@[simp] theorem alarm_now : (alarm s).now = s.now := by
  unfold alarm; split_ifs <;> rfl
@[simp] theorem alarm_mi : (alarm s).mi = s.mi := by
  unfold alarm; split_ifs <;> rfl
@[simp] theorem alarm_ca : (alarm s).ca = s.ca := by
  unfold alarm; split_ifs <;> rfl
@[simp] theorem alarm_pm : (alarm s).pm = s.pm := by
  unfold alarm; split_ifs <;> rfl
@[simp] theorem alarm_nt : (alarm s).nt = s.nt := by
  unfold alarm; split_ifs <;> rfl
@[simp] theorem alarm_su : (alarm s).su = s.su := by
  unfold alarm; split_ifs <;> rfl
@[simp] theorem alarm_fr : (alarm s).fr = s.fr := by
  unfold alarm; split_ifs <;> rfl
@[simp] theorem alarm_nc : (alarm s).nc = s.nc := by
  unfold alarm; split_ifs <;> rfl
@[simp] theorem alarm_cu : (alarm s).cu = s.cu := by
  unfold alarm; split_ifs <;> rfl
@[simp] theorem alarm_pending : (alarm s).pending = s.pending := by
  unfold alarm; split_ifs <;> rfl
@[simp] theorem alarm_inUse : (alarm s).lc.inUse = s.lc.inUse := by
  unfold alarm; split_ifs <;> rfl
@[simp] theorem alarm_rate : (alarm s).lc.rate = s.lc.rate := by
  unfold alarm; split_ifs <;> rfl
@[simp] theorem alarm_mode : (alarm s).lc.mode = s.lc.mode := by
  unfold alarm; split_ifs <;> rfl
@[simp] theorem alarm_txErrors : (alarm s).lc.txErrors = s.lc.txErrors := by
  unfold alarm; split_ifs <;> rfl
@[simp] theorem alarm_coolLength : (alarm s).lc.coolLength = s.lc.coolLength := by
  unfold alarm; split_ifs <;> rfl
@[simp] theorem alarm_coolTimer : (alarm s).lc.coolTimer = s.lc.coolTimer := by
  unfold alarm; split_ifs <;> rfl
@[simp] theorem alarm_rxQueue : (alarm s).lc.rxQueue = s.lc.rxQueue := by
  unfold alarm; split_ifs <;> rfl
@[simp] theorem alarm_pendingBreak : (alarm s).lc.pendingBreak = s.lc.pendingBreak := by
  unfold alarm; split_ifs <;> rfl
@[simp] theorem alarm_lastBreak : (alarm s).lc.lastBreak = s.lc.lastBreak := by
  unfold alarm; split_ifs <;> rfl
@[simp] theorem alarm_window : (alarm s).lc.window = s.lc.window := by
  unfold alarm; split_ifs <;> rfl
@[simp] theorem alarm_unheard : (alarm s).lc.unheard = s.lc.unheard := by
  unfold alarm; split_ifs <;> rfl
@[simp] theorem alarm_idleNeed : (alarm s).lc.idleNeed = s.lc.idleNeed := by
  unfold alarm; split_ifs <;> rfl
@[simp] theorem alarm_idleCount : (alarm s).lc.idleCount = s.lc.idleCount := by
  unfold alarm; split_ifs <;> rfl
@[simp] theorem alarm_phase : (alarm s).lc.phase = s.lc.phase := by
  unfold alarm; split_ifs <;> rfl
@[simp] theorem alarm_breakSeen : (alarm s).lc.breakSeen = s.lc.breakSeen := by
  unfold alarm; split_ifs <;> rfl
@[simp] theorem alarm_breakRun : (alarm s).lc.breakRun = s.lc.breakRun := by
  unfold alarm; split_ifs <;> rfl
@[simp] theorem alarm_beaconTimer : (alarm s).lc.beaconTimer = s.lc.beaconTimer := by
  unfold alarm; split_ifs <;> rfl
@[simp] theorem alarm_beaconPeriod : (alarm s).lc.beaconPeriod = s.lc.beaconPeriod := by
  unfold alarm; split_ifs <;> rfl
@[simp] theorem alarm_ackDriven : (alarm s).lc.ackDriven = s.lc.ackDriven := by
  unfold alarm; split_ifs <;> rfl
@[simp] theorem alarm_holdDriven : (alarm s).lc.holdDriven = s.lc.holdDriven := by
  unfold alarm; split_ifs <;> rfl

@[simp] theorem breakRequest_now : (breakRequest s).now = s.now := by
  unfold breakRequest; split_ifs <;> rfl
@[simp] theorem breakRequest_mi : (breakRequest s).mi = s.mi := by
  unfold breakRequest; split_ifs <;> rfl
@[simp] theorem breakRequest_ca : (breakRequest s).ca = s.ca := by
  unfold breakRequest; split_ifs <;> rfl
@[simp] theorem breakRequest_pm : (breakRequest s).pm = s.pm := by
  unfold breakRequest; split_ifs <;> rfl
@[simp] theorem breakRequest_nt : (breakRequest s).nt = s.nt := by
  unfold breakRequest; split_ifs <;> rfl
@[simp] theorem breakRequest_su : (breakRequest s).su = s.su := by
  unfold breakRequest; split_ifs <;> rfl
@[simp] theorem breakRequest_fr : (breakRequest s).fr = s.fr := by
  unfold breakRequest; split_ifs <;> rfl
@[simp] theorem breakRequest_nc : (breakRequest s).nc = s.nc := by
  unfold breakRequest; split_ifs <;> rfl
@[simp] theorem breakRequest_cu : (breakRequest s).cu = s.cu := by
  unfold breakRequest; split_ifs <;> rfl
@[simp] theorem breakRequest_pending : (breakRequest s).pending = s.pending := by
  unfold breakRequest; split_ifs <;> rfl
@[simp] theorem breakRequest_inUse : (breakRequest s).lc.inUse = s.lc.inUse := by
  unfold breakRequest; split_ifs <;> rfl
@[simp] theorem breakRequest_rate : (breakRequest s).lc.rate = s.lc.rate := by
  unfold breakRequest; split_ifs <;> rfl
@[simp] theorem breakRequest_mode : (breakRequest s).lc.mode = s.lc.mode := by
  unfold breakRequest; split_ifs <;> rfl
@[simp] theorem breakRequest_txErrors : (breakRequest s).lc.txErrors = s.lc.txErrors := by
  unfold breakRequest; split_ifs <;> rfl
@[simp] theorem breakRequest_coolLength : (breakRequest s).lc.coolLength = s.lc.coolLength := by
  unfold breakRequest; split_ifs <;> rfl
@[simp] theorem breakRequest_coolTimer : (breakRequest s).lc.coolTimer = s.lc.coolTimer := by
  unfold breakRequest; split_ifs <;> rfl
@[simp] theorem breakRequest_rxQueue : (breakRequest s).lc.rxQueue = s.lc.rxQueue := by
  unfold breakRequest; split_ifs <;> rfl
@[simp] theorem breakRequest_txQueue : (breakRequest s).lc.txQueue = s.lc.txQueue := by
  unfold breakRequest; split_ifs <;> rfl
@[simp] theorem breakRequest_lastBreak : (breakRequest s).lc.lastBreak = s.lc.lastBreak := by
  unfold breakRequest; split_ifs <;> rfl
@[simp] theorem breakRequest_window : (breakRequest s).lc.window = s.lc.window := by
  unfold breakRequest; split_ifs <;> rfl
@[simp] theorem breakRequest_unheard : (breakRequest s).lc.unheard = s.lc.unheard := by
  unfold breakRequest; split_ifs <;> rfl
@[simp] theorem breakRequest_idleNeed : (breakRequest s).lc.idleNeed = s.lc.idleNeed := by
  unfold breakRequest; split_ifs <;> rfl
@[simp] theorem breakRequest_idleCount : (breakRequest s).lc.idleCount = s.lc.idleCount := by
  unfold breakRequest; split_ifs <;> rfl
@[simp] theorem breakRequest_phase : (breakRequest s).lc.phase = s.lc.phase := by
  unfold breakRequest; split_ifs <;> rfl
@[simp] theorem breakRequest_breakSeen : (breakRequest s).lc.breakSeen = s.lc.breakSeen := by
  unfold breakRequest; split_ifs <;> rfl
@[simp] theorem breakRequest_breakRun : (breakRequest s).lc.breakRun = s.lc.breakRun := by
  unfold breakRequest; split_ifs <;> rfl
@[simp] theorem breakRequest_followUp : (breakRequest s).lc.followUp = s.lc.followUp := by
  unfold breakRequest; split_ifs <;> rfl
@[simp] theorem breakRequest_beaconTimer : (breakRequest s).lc.beaconTimer = s.lc.beaconTimer := by
  unfold breakRequest; split_ifs <;> rfl
@[simp] theorem breakRequest_beaconPeriod : (breakRequest s).lc.beaconPeriod = s.lc.beaconPeriod := by
  unfold breakRequest; split_ifs <;> rfl
@[simp] theorem breakRequest_ackDriven : (breakRequest s).lc.ackDriven = s.lc.ackDriven := by
  unfold breakRequest; split_ifs <;> rfl
@[simp] theorem breakRequest_holdDriven : (breakRequest s).lc.holdDriven = s.lc.holdDriven := by
  unfold breakRequest; split_ifs <;> rfl

@[simp] theorem evaluateOff_now : (evaluateOff s).now = s.now := by
  unfold evaluateOff; dsimp only; split_ifs <;> simp
@[simp] theorem evaluateOff_mi : (evaluateOff s).mi = s.mi := by
  unfold evaluateOff; dsimp only; split_ifs <;> simp
@[simp] theorem evaluateOff_pm : (evaluateOff s).pm = s.pm := by
  unfold evaluateOff; dsimp only; split_ifs <;> simp
@[simp] theorem evaluateOff_nt : (evaluateOff s).nt = s.nt := by
  unfold evaluateOff; dsimp only; split_ifs <;> simp
@[simp] theorem evaluateOff_su : (evaluateOff s).su = s.su := by
  unfold evaluateOff; dsimp only; split_ifs <;> simp
@[simp] theorem evaluateOff_fr : (evaluateOff s).fr = s.fr := by
  unfold evaluateOff; dsimp only; split_ifs <;> simp
@[simp] theorem evaluateOff_nc : (evaluateOff s).nc = s.nc := by
  unfold evaluateOff; dsimp only; split_ifs <;> simp
@[simp] theorem evaluateOff_cu : (evaluateOff s).cu = s.cu := by
  unfold evaluateOff; dsimp only; split_ifs <;> simp
@[simp] theorem evaluateOff_pending : (evaluateOff s).pending = s.pending := by
  unfold evaluateOff; dsimp only; split_ifs <;> simp
@[simp] theorem evaluateOff_inUse : (evaluateOff s).lc.inUse = s.lc.inUse := by
  unfold evaluateOff; dsimp only; split_ifs <;> simp
@[simp] theorem evaluateOff_rate : (evaluateOff s).lc.rate = s.lc.rate := by
  unfold evaluateOff; dsimp only; split_ifs <;> simp
@[simp] theorem evaluateOff_mode : (evaluateOff s).lc.mode = s.lc.mode := by
  unfold evaluateOff; dsimp only; split_ifs <;> simp
@[simp] theorem evaluateOff_txErrors : (evaluateOff s).lc.txErrors = s.lc.txErrors := by
  unfold evaluateOff; dsimp only; split_ifs <;> simp
@[simp] theorem evaluateOff_coolLength : (evaluateOff s).lc.coolLength = s.lc.coolLength := by
  unfold evaluateOff; dsimp only; split_ifs <;> simp
@[simp] theorem evaluateOff_coolTimer : (evaluateOff s).lc.coolTimer = s.lc.coolTimer := by
  unfold evaluateOff; dsimp only; split_ifs <;> simp
@[simp] theorem evaluateOff_rxQueue : (evaluateOff s).lc.rxQueue = s.lc.rxQueue := by
  unfold evaluateOff; dsimp only; split_ifs <;> simp
@[simp] theorem evaluateOff_pendingBreak : (evaluateOff s).lc.pendingBreak = s.lc.pendingBreak := by
  unfold evaluateOff; dsimp only; split_ifs <;> simp
@[simp] theorem evaluateOff_lastBreak : (evaluateOff s).lc.lastBreak = s.lc.lastBreak := by
  unfold evaluateOff; dsimp only; split_ifs <;> simp
@[simp] theorem evaluateOff_window : (evaluateOff s).lc.window = s.lc.window := by
  unfold evaluateOff; dsimp only; split_ifs <;> simp
@[simp] theorem evaluateOff_unheard : (evaluateOff s).lc.unheard = s.lc.unheard := by
  unfold evaluateOff; dsimp only; split_ifs <;> simp
@[simp] theorem evaluateOff_idleNeed : (evaluateOff s).lc.idleNeed = s.lc.idleNeed := by
  unfold evaluateOff; dsimp only; split_ifs <;> simp
@[simp] theorem evaluateOff_idleCount : (evaluateOff s).lc.idleCount = s.lc.idleCount := by
  unfold evaluateOff; dsimp only; split_ifs <;> simp
@[simp] theorem evaluateOff_phase : (evaluateOff s).lc.phase = s.lc.phase := by
  unfold evaluateOff; dsimp only; split_ifs <;> simp
@[simp] theorem evaluateOff_breakSeen : (evaluateOff s).lc.breakSeen = s.lc.breakSeen := by
  unfold evaluateOff; dsimp only; split_ifs <;> simp
@[simp] theorem evaluateOff_breakRun : (evaluateOff s).lc.breakRun = s.lc.breakRun := by
  unfold evaluateOff; dsimp only; split_ifs <;> simp
@[simp] theorem evaluateOff_beaconTimer : (evaluateOff s).lc.beaconTimer = s.lc.beaconTimer := by
  unfold evaluateOff; dsimp only; split_ifs <;> simp
@[simp] theorem evaluateOff_beaconPeriod : (evaluateOff s).lc.beaconPeriod = s.lc.beaconPeriod := by
  unfold evaluateOff; dsimp only; split_ifs <;> simp
@[simp] theorem evaluateOff_ackDriven : (evaluateOff s).lc.ackDriven = s.lc.ackDriven := by
  unfold evaluateOff; dsimp only; split_ifs <;> simp
@[simp] theorem evaluateOff_holdDriven : (evaluateOff s).lc.holdDriven = s.lc.holdDriven := by
  unfold evaluateOff; dsimp only; split_ifs <;> simp

@[simp] theorem handLevel_now (k : Slot) : (handLevel k s).now = s.now := by
  unfold handLevel; split_ifs <;> rfl
@[simp] theorem handLevel_mi (k : Slot) : (handLevel k s).mi = s.mi := by
  unfold handLevel; split_ifs <;> rfl
@[simp] theorem handLevel_lc (k : Slot) : (handLevel k s).lc = s.lc := by
  unfold handLevel; split_ifs <;> rfl
@[simp] theorem handLevel_nt (k : Slot) : (handLevel k s).nt = s.nt := by
  unfold handLevel; split_ifs <;> rfl
@[simp] theorem handLevel_su (k : Slot) : (handLevel k s).su = s.su := by
  unfold handLevel; split_ifs <;> rfl
@[simp] theorem handLevel_fr (k : Slot) : (handLevel k s).fr = s.fr := by
  unfold handLevel; split_ifs <;> rfl
@[simp] theorem handLevel_nc (k : Slot) : (handLevel k s).nc = s.nc := by
  unfold handLevel; split_ifs <;> rfl
@[simp] theorem handLevel_cu (k : Slot) : (handLevel k s).cu = s.cu := by
  unfold handLevel; split_ifs <;> rfl
@[simp] theorem handLevel_pending (k : Slot) : (handLevel k s).pending = s.pending := by
  unfold handLevel; split_ifs <;> rfl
====================
## [Problem requirements]
Word for word, restate the lines above from the line containing "(evaluateOff s).lc.beaconTimer = s.lc.beaconTimer := by" through the line containing "(evaluateOff s).lc.ackDriven = s.lc.ackDriven := by", with both included and nothing else.

## [Answer to the exercise]
@[simp] theorem evaluateOff_beaconTimer : (evaluateOff s).lc.beaconTimer = s.lc.beaconTimer := by
  unfold evaluateOff; dsimp only; split_ifs <;> simp
@[simp] theorem evaluateOff_beaconPeriod : (evaluateOff s).lc.beaconPeriod = s.lc.beaconPeriod := by
  unfold evaluateOff; dsimp only; split_ifs <;> simp
@[simp] theorem evaluateOff_ackDriven : (evaluateOff s).lc.ackDriven = s.lc.ackDriven := by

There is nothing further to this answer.